------ INFORMATION SUPPLIED ------

/-- R136: a halt keeps fault, head, tail and offset. -/
theorem halt_place (s : State) (c) : (s.halt c).pos.fault = s.pos.fault ∧ (s.halt c).pos.place.map (·.head) = s.pos.place.map (·.head) ∧
   (s.halt c).pos.place.map (·.tail) = s.pos.place.map (·.tail) ∧
   (s.halt c).pos.place.map (·.offset) = s.pos.place.map (·.offset) ∧ (s.halt c).pos.odometer = s.pos.odometer ∧ (s.halt c).pos.badTags = s.pos.badTags := by
  unfold State.halt
  split
  · obtain ⟨h1, h2, h3, h4⟩ := State.setEngine_place s .halted
    simp only [State.post_frame, State.setRte_pos, State.setEngine_fault]
    refine ⟨trivial, h1, h2, h3, ?_, ?_⟩ <;> rw [State.setEngine_pos] <;> split <;> rfl
  · simp

/-- R136, R143: a halt drops the duty. -/
theorem halt_mou (s : State) (c) : (s.halt c).mou = if s.rte.state = .moving then s.mou.dropDuty else s.mou := by
  unfold State.halt; split
  · rename_i h; simp [State.setEngine_mou, h]
  · rfl

/-- R133, R136: a halt ends MOVING and the offer. -/
theorem halt_rte (s : State) (c) : (s.halt c).rte = if s.rte.state = .moving then { s.rte with state := .halted, offer := none } else s.rte := by
  unfold State.halt; split <;> simp

/-- R133: the offer rule changes serial and offer alone. -/
theorem refreshOffer_rte (s : State) : ∃ sr o, s.refreshOffer.rte = { s.rte with serial := sr, offer := o } := by
  unfold State.refreshOffer
  split
  · exact ⟨s.rte.serial, none, by simp⟩
  · split
    · exact ⟨s.rte.serial, s.rte.offer, rfl⟩
    · exact ⟨_, _, by simp; exact ⟨rfl, rfl⟩⟩

/-- R133, R144: so does the whole refresh. -/
theorem refresh_rte (s : State) : ∃ sr o, s.refresh.rte = { s.rte with serial := sr, offer := o } := by
  obtain ⟨a, b, h⟩ := refreshOffer_rte s
  exact ⟨a, b, by simp [State.refresh, h]⟩

/-- R144: the refresh sets the next duty. -/
theorem refresh_mou (s : State) : s.refresh.mou = { s.mou with next := s.refreshOffer.duty } := by
  simp [State.refresh]

/-- R133: with nothing offerable no offer is current. -/
theorem refresh_off (s : State) (h : s.offerable = none) : s.refreshOffer = s.setRte { s.rte with offer := none } := by
  simp [State.refreshOffer, h]

/-- R133: what the offer rule asks an offer for. -/
theorem State.offerable_eq_some (s : State) (a : Nat) : s.offerable = some a ↔
    (s.rte.state = .routed ∨ s.rte.state = .moving) ∧ s.mou.stop = false ∧ s.authority = some a ∧
      ∃ k, s.rte.committedLimit = some k ∧ k < a := by
  unfold State.offerable
  cases s.authority with
  | none => simp
  | some x =>
    cases s.rte.committedLimit with
    | none => simp
    | some k =>
      cases s.mou.stop <;> cases s.rte.state <;> simp
      all_goals
        constructor
        · rintro ⟨h, rfl⟩
          exact ⟨rfl, h⟩
        · rintro ⟨rfl, h⟩
          exact ⟨h, rfl⟩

------

_WHAT THE EXERCISE ASKS_: Restate word for word each line of the data from the one with "unfold State.offerable" to the last, keeping both ends.

_ANSWER BELOW_:
  unfold State.offerable
  cases s.authority with
  | none => simp
  | some x =>
    cases s.rte.committedLimit with
    | none => simp
    | some k =>
      cases s.mou.stop <;> cases s.rte.state <;> simp
      all_goals
        constructor
        · rintro ⟨h, rfl⟩
          exact ⟨rfl, h⟩
        · rintro ⟨rfl, h⟩
          exact ⟨h, rfl⟩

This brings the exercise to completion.